The silence lasted for some two minutes. Dolly was thinking about herself. Her humiliation, which she always felt, echoed especially painfully in her when her sister reminded her of it. She had not expected such cruelty from her sister and was angry with her. But suddenly she heard the rustling of a dress, along with the sound of suppressed sobs bursting out, and someone’s arms encircled her neck from below. Kitty was kneeling before her.

‘Dolinka, I’m so, so unhappy!’ she whispered guiltily.

And she hid her sweet, tear-bathed face in Darya Alexandrovna’s skirts.

As if tears were the necessary lubricant without which the machine of mutual communication could not work successfully, the two sisters, after these tears, started talking, not about what preoccupied them, but about unrelated things, and yet they understood each other. Kitty understood that her poor sister had been struck to the depths of her heart by the words she had spoken in passion about her husband’s unfaithfulness and her humiliation, but that she forgave her. Dolly, for her part, understood everything she had wanted to know; she was satisfied that her guesses were right, that Kitty’s grief, her incurable grief, was precisely that Levin had made a proposal and that she had refused him, while Vronsky had deceived her, and that she was ready to love Levin and hate Vronsky.
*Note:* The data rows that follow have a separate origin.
-- ==== Sys2Proof/Machine/Core.lean ====
section
/-!
DEFINITION. The machine as the host sees it.
-/

/-- The block: its state, its step and its state after reset. -/
def Sys2Proof.core : Host.Core :=
  { State := Sys2Proof.Machine.State, Fault := Sys2Proof.Machine.Fault, Refusal := Sys2Proof.Machine.Refusal,
    step := Sys2Proof.Machine.step, reset := Sys2Proof.Machine.State.reset }
end

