/-- The FW group (R671 to R674, R594 to R599): FW_STAGE of offset 0 opens a session and marks the staging slot not valid, later chunks
follow one another; FW_COMMIT TRIAL verifies the staged image, whose end makes it the active slot on trial; FW_COMMIT FINAL ends a
trial; FW_RESTART and FW_ROLLBACK answer and then restart the controller.  FW_VERIFY_DONE: a staged image that verifies becomes the
active slot, on trial with no boot counted yet, and the session ends; one that does not is refused with its cause, and the boot record
stays (R596, R672).  Where the specification leaves a choice it follows the model's, log entries 100, 101 and 103. -/
def Obligations.FirmwareImages : Prop :=
  (∀ (s : State) (d : Desc) (off len : Nat), descArg d 8 4 = off → descArg d 12 2 = len →
     (∀ m, m = putFlash (writeRecord ({ s with m := { s.m with free := s.m.free + bit s.m.jpc.session.isSome } }.took d)
         fun r => r.setValid (stagingSlot s.m) false) (slotBase (stagingSlot s.m))
         ((List.range len).map fun k => BitVec.ofNat 8 (descArg d (16 + k) 1)) →
       Taken s d false false true → descOnly d [(8, 6), (16, len)] = true → off = 0 → 0 < len → len ≤ 48 →
       (∀ x, s.m.jpc.session = some x → x.path = ringPath d.ring) →
       exec (.fwStage d) s = .next (s.withM (s.ok d 0x0B00
         (m.setJpc fun j => { j with session := some ⟨ringPath d.ring, len, len⟩ }) (resAt 8 len))))
     ∧ (∀ x left m, s.m.jpc.session = some x → x.path = ringPath d.ring → x.next = off →
       left = x.buffered - Config.activity s.m.free →
       m = putFlash ({ s with m := { s.m with free := s.m.free + 1 } }.took d) (slotBase (stagingSlot s.m) + off)
         ((List.range len).map fun k => BitVec.ofNat 8 (descArg d (16 + k) 1)) →
       Taken s d false false true → descOnly d [(8, 6), (16, len)] = true → 0 < off → 0 < len → len ≤ 48 → off + len ≤ 0x300000 →
       left + len ≤ 65536 →
       exec (.fwStage d) s = .next (s.withM (s.ok d 0x0B00
         (m.setJpc fun j => { j with session := some ⟨ringPath d.ring, off + len, left + len⟩ }) (resAt 8 (off + len)))))
     ∧ (∀ x, s.m.jpc.session = some x → x.path = ringPath d.ring → Taken s d false false true → descOnly d [(8, 1)] = true →
       descArg d 8 1 = 1 → s.m.jpc.accepted.length < 16 →
       exec (.fwCommitTrial d) s = .next (s.withM (s.accepted d 0x0B01 0 0 0 0)))
     ∧ (Taken s d false false false → descOnly d [(8, 1)] = true → descArg d 8 1 = 2 → s.m.jpc.trialRun = true →
       exec (.fwCommitFinal d) s = .next (s.withM (s.ok d 0x0B01
         ((writeRecord (s.took d) fun r => { r with trial := false }).setJpc fun j => { j with trialRun := false }) 0)))
     ∧ (Taken s d false false true → descOnly d [] = true →
       exec (.fwRestart d) s = .next (s.after (restartJpc s.env (s.ok d 0x0B02 (s.took d) 0) 1)))
     ∧ (Taken s d false false false → descOnly d [] = true → s.m.jpc.record.valid (!s.m.jpc.slot) = true →
       exec (.fwRollback d) s = .next (s.after (restartJpc s.env (s.ok d 0x0B03
         (writeRecord (s.took d) fun r => { r with active := !s.m.jpc.slot, trial := false }) 0) 1))))
  ∧ (∀ (s : State) (cause : BitVec 4) (a : Accepted), Live s → s.m.jpc.fw = .running ∨ s.m.jpc.fw = .recovery →
      s.m.jpc.accepted.find? (fun a => a.opcode == 0x0B01) = some a →
      ∀ m base, m = s.m.setJpc (fun j => { j with session := j.session.map fun x => { x with buffered := 0 } }) →
      base = slotBase (stagingSlot s.m) + 12 →
      (imageCause s.fuse cause = 0 → exec (.fwVerifyDone cause) s = .next (s.withM (endAccepted s.env
        ((writeRecord m fun r => { r.setValid (stagingSlot s.m) true with active := stagingSlot s.m, trial := true, trialBoots := 0 }).setJpc
          fun j => { j with
            session := none, versions := j.versions.set (bit (stagingSlot s.m))
              (flashAt s.m (base + 3) ++ flashAt s.m (base + 2) ++ flashAt s.m (base + 1) ++ flashAt s.m base) }) a 0 0)))
      ∧ (imageCause s.fuse cause ≠ 0 → exec (.fwVerifyDone cause) s = .next (s.withM (endAccepted s.env
        (m.setJpc fun j => { j with failCause := imageCause s.fuse cause }) a 0x11 (resAt 8 (imageCause s.fuse cause).toNat)))))

/-- The boot ROM (R587, R592). It takes the read mode from the SFDP tables, 1-4-4 before 1-1-4 before 1-1-1; where it cannot read them no
image verifies, with cause FLASH. A fourth boot on trial makes the other slot active, ends the trial and sets rolled_back; an earlier
one is counted. The active slot's image runs if it verifies; if not, that slot is no longer valid, and the other slot's image runs
when its slot is valid and it verifies; otherwise the controller enters RECOVERY.  Where the specification leaves a choice it follows
the model's, log entries 101, 102 and 134. -/
def Obligations.BootRomChoosesImage : Prop :=
  ∀ (e : Env) (m : M) (b : BootFacts) (cause : Bool → BitVec 4) (r : BootRecord),
    (∀ x, cause x = if b.sfdp = none then 1 else imageCause e.fuse (if x then b.cause1 else b.cause0)) → r = (bootImage e m b).1.jpc.record →
    (∀ t, b.sfdp = some t → ∃ x, (bootImage e m b).1.jpc.sfdp = some x ∧ x.fourByte = t.fourByte ∧ x.erase = t.erase
      ∧ (t.quad144 = true → x.mode = .r144 ∧ x.dummy = t.dummy144)
      ∧ (t.quad144 = false → t.quad114 = true → x.mode = .r114 ∧ x.dummy = t.dummy114)
      ∧ (t.quad144 = false → t.quad114 = false → x.mode = .r111 ∧ x.dummy = t.dummy111)) ∧
    (m.jpc.record.trial = true → 3 ≤ m.jpc.record.trialBoots → r.rolledBack = true ∧ r.trial = false
      ∧ (cause (!m.jpc.record.active) = 0 → (bootImage e m b).1.jpc.slot = !m.jpc.record.active))
    ∧ (m.jpc.record.trial = true → m.jpc.record.trialBoots < 3 → r.trialBoots = m.jpc.record.trialBoots + 1
      ∧ (cause m.jpc.record.active = 0 → (bootImage e m b).1.jpc.slot = m.jpc.record.active
        ∧ (bootImage e m b).1.jpc.trialRun = true))
    ∧ (m.jpc.record.trial = false → cause m.jpc.record.active = 0 →
      (bootImage e m b).1.jpc.fw = .running ∧ (bootImage e m b).1.jpc.slot = m.jpc.record.active ∧ r = m.jpc.record)
    ∧ (m.jpc.record.trial = false → cause m.jpc.record.active ≠ 0 → r.valid m.jpc.record.active = false
      ∧ (m.jpc.record.valid (!m.jpc.record.active) = true → cause (!m.jpc.record.active) = 0 →
        (bootImage e m b).1.jpc.fw = .running ∧ (bootImage e m b).1.jpc.slot = !m.jpc.record.active
          ∧ r.active = !m.jpc.record.active)
      ∧ (m.jpc.record.valid (!m.jpc.record.active) = false ∨ cause (!m.jpc.record.active) ≠ 0 →
        (bootImage e m b).1.jpc.fw = .recovery ∧ (bootImage e m b).2 = false))

/-- BOOT_ROM runs at a restart of the controller, and at phase 2 of bring-up; with an image the firmware comes back and resumes (R592,
R602, R893).  The watchdog, the firmware's faults and restarts (R600, R601, R605): each restarts the controller with its cause; a
write of JPC_WDOG starts the watchdog's interval again and changes nothing else.  Where the specification leaves a choice it follows
the model's, log entries 104 and 105. -/
def Obligations.ControllerStarts : Prop :=
  (∀ (s : State) (b : BootFacts), Live s →
     (s.m.jpc.fw = .restarting ∨ (s.m.jpc.fw = .rom ∧ s.m.boot.phase = 2 ∧ s.m.boot.stopped = false)) →
     ((bootImage s.env s.m b).2 = true → exec (.bootRom b) s = .next (s.after
       (resumeBringup s.env (fwReady s.env (bootImage s.env s.m b).1) s.m.jpc.pairAborted)))
     ∧ ((bootImage s.env s.m b).2 = false → exec (.bootRom b) s = .next (s.after (bootImage s.env s.m b).1)))
  ∧ (∀ (s : State), Live s →
      (s.m.jpc.fw = .running → exec .watchdogExpiry s = .next (s.after
        (restartJpc s.env (elapseTo s.env s.m (s.m.jpc.wdogTick + 12500000)) 3)))
      ∧ (s.m.jpc.fw = .running → exec .firmwareFault s = .next (s.after (restartJpc s.env s.m 4)))
      ∧ (∀ cause : BitVec 3, cause ≠ 0 → cause.toNat < 5 → (s.m.jpc.fw ≠ .halted ∨ cause = 2) →
        exec (.jpcRestart cause) s = .next (s.after (restartJpc s.env s.m cause.toNat)))
      ∧ (∀ v, exec (.jpcWdogWrite v) s = .next (s.withM (s.m.setJpc fun j => { j with wdogTick := s.m.now }))))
Kitty did not say a word about it; she spoke only of her state of mind.

‘I have no grief,’ she said, once she had calmed down, ‘but can you understand that everything has become vile, disgusting, coarse to me, and my own self first of all? You can’t imagine what vile thoughts I have about everything.’

‘Why, what kind of vile thoughts could you have?’ Dolly asked, smiling.
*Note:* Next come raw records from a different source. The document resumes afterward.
theorem exec_agentMap {s : State} {d : Desc} {p : HPort} (hp : portArg d = some p) (h : Taken s d false false false)
    (hd : descOnly d [(8, 2), (12, 4)] = true) (hq : descArg d 9 1 < 2) :
    exec (.agentMap d) s = .next (s.withM (s.ok d 0x0D03
      (if descArg d 9 1 = 1 then s.took d
       else (s.took d).setPort p { s.m.port p with agentMap := BitVec.ofNat 32 (descArg d 12 4) })
      (resAt 8 (s.m.port p).agentMap.toNat))) := by
  change execAgentMap d s = _
  refine (run_next h.1 (command_taken h rfl (by simp [hp, hd, Nat.not_le.mpr hq]) rfl rfl rfl _)).trans ?_
  simp only [hp, Option.getD_some, took_port]

/-- Settles O23. -/
theorem portCommands : Obligations.PortCommands := fun s d =>
  ⟨fun _ _ hp hw hin hi hf h hd h0 hmax hroom _ => exec_portRecover hp hw hin hi hf h hd h0 hmax hroom,
    fun _ hl hckl h hd hk => ⟨exec_portFenceLink hl hckl h hd hk, exec_portUnfenceLink hl hckl h hd hk⟩,
    fun _ ha h hd hk => ⟨exec_portFenceAgent ha h hd hk, exec_portUnfenceAgent ha h hd hk⟩,
    fun _ hp h hd => ⟨fun hq => by rw [exec_agentMap hp h hd (by omega), if_pos hq],
      fun hq => by rw [exec_agentMap hp h hd (by omega), if_neg (by omega)]⟩⟩

end Sys2Proof.Machine
end

section
/-!
O24. An admitted request that its port does not hold back (R273, R293, R408, R426): a write enters its agent's epoch, what the port holds
of the line is flushed ahead of it, and it goes to its slice.
-/

namespace Sys2Proof.Machine

open Sys2Proof

/-! ### At the port -/

/-- What a request command does with an admitted request that is no configuration access and no BARRIER_C. -/
theorem writeRequest_admitted {s : State} {h : ReqHdr} {op : Op} {mask : Mask} {data : Data} {n : Nat} (hl : Live s)
    (ha : Admitted s h op mask) (hn : (s.req h op mask 0).slots = n) (hc : op.cfg = false) (hb : op ≠ .barrier)
    (hp : primaryFor s.m h.line = true) :
    writeRequest s h op n mask data = .next (s.after
      (if s.m.holding && !op.isEvict then (s.recorded h op mask data n).setPort h.port { (s.recorded h op mask data n).port h.port with
          hold := ((s.recorded h op mask data n).port h.port).hold ++ [s.req h op mask data] }
       else letIn s.env (s.recorded h op mask data n) (s.req h op mask data) false)) := by
  have hbuf : Buffered s h.port.lnk 0 n := hn ▸ ha.1.1
  exact act_next hl ((delivered_of_buffered hbuf ..).trans (request_in s h op mask data n _ ha hc hb hp))

/-- A request whose agent's hold queue is empty enters its epoch and goes on. -/
theorem letIn_passes {s : State} {h : ReqHdr} {op : Op} {mask : Mask} {data : Data} {n : Nat} {m : M} {r : Req}
    (hh : ((s.m.port h.port).epochsOf h.agent).hold = []) (hc : op.cfg = false) (hb : op ≠ .barrier)
    (he : (m, r) = enterEpoch (s.recorded h op mask data n) (s.req h op mask data)) :
    letIn s.env (s.recorded h op mask data n) (s.req h op mask data) false
      = if op = .wrNt then takeNt s.env m r else arrive s.env (flushAhead s.env m h.port h.line) r := by
  have hop : (s.req h op mask data).op = op := rfl
  have hhold : (((s.recorded h op mask data n).port (s.req h op mask data).port).epochsOf (s.req h op mask data).agent).hold = [] :=
    (congrArg Epochs.hold (recorded_epochsOf s h op mask data n h.agent)).trans hh
  obtain ⟨hrop, hrport, hrline⟩ : r.op = op ∧ r.port = h.port ∧ r.line = h.line := by
    rw [show r = (enterEpoch (s.recorded h op mask data n) (s.req h op mask data)).2 from (congrArg Prod.snd he :)]
    unfold enterEpoch
    split <;> exact ⟨rfl, rfl, rfl⟩
  simp only [letIn, hhold, hop, hc, ← he, hrop, hrport, hrline, beq_iff_eq, List.isEmpty_nil, Bool.not_true, Bool.and_false,
    beq_eq_false_iff_ne.mpr hb, Bool.false_and, Bool.or_self, Bool.false_eq_true, if_false]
‘The most, most vile and coarse - I can’t tell you. It’s not anguish, or boredom, it’s much worse. As if all that was good in me got hidden, and only what’s most vile was left. Well, how can I tell you?’ she went on, seeing the perplexity in her sister’s eyes. ‘Papa started saying to me just now ... it seems to me all he thinks is that I’ve got to get married. Mama takes me to a ball: it seems to me she only takes me in order to get me married quickly and be rid of me. I know it’s not true, but I can’t drive these thoughts away. The so-called suitors I can’t even look at. It seems as if they’re taking my measurements. Before it was simply a pleasure for me to go somewhere in a ball gown, I admired myself; now I feel ashamed, awkward. Well, what do you want! The doctor ... Well ...’

Kitty faltered; she wanted to go on to say that ever since this change had taken place in her, Stepan Arkadyich had become unbearably disagreeable to her, and that she could not see him without picturing the most coarse and ugly things.

‘Well, yes, I picture things in the most coarse, vile way,’ she went on. ‘It’s my illness. Maybe it will pass ...’

‘But don’t think ...’

‘I can’t help it. I feel good only with children, only in your house.’

‘It’s too bad you can’t visit me.’

‘No, I will come. I’ve had scarlet fever, and I’ll persuade maman.’

Kitty got her way and moved to her sister‘s, and there spent the whole time of the scarlet fever, which did come, taking care of the children. The two sisters nursed all six children back to health, but Kitty’s condition did not improve, and during the Great Lent1 the Shcherbatskys went abroad.

IV

There is essentially one highest circle in Petersburg; they all know each other, and even call on each other. But this big circle has its subdivisions. Anna Arkadyevna Karenina had friends and close connections in three different circles. One was her husband’s official service circle, consisting of his colleagues and subordinates, who, in social condition, were connected or divided in the most varied and whimsical way. It was hard now for Anna to remember the sense of almost pious respect she had first felt for all these people. Now she knew them all as people know each other in a provincial town; knew who had which habits and weaknesses, whose shoe pinched on which foot; knew their relations to one another and to the main centre; knew who sided with whom, and how, and in what; and who agreed or disagreed with whom, and about what; but this circle of governmental, male interests never could interest her, despite Countess Lydia Ivanovna’s promptings, and she avoided it.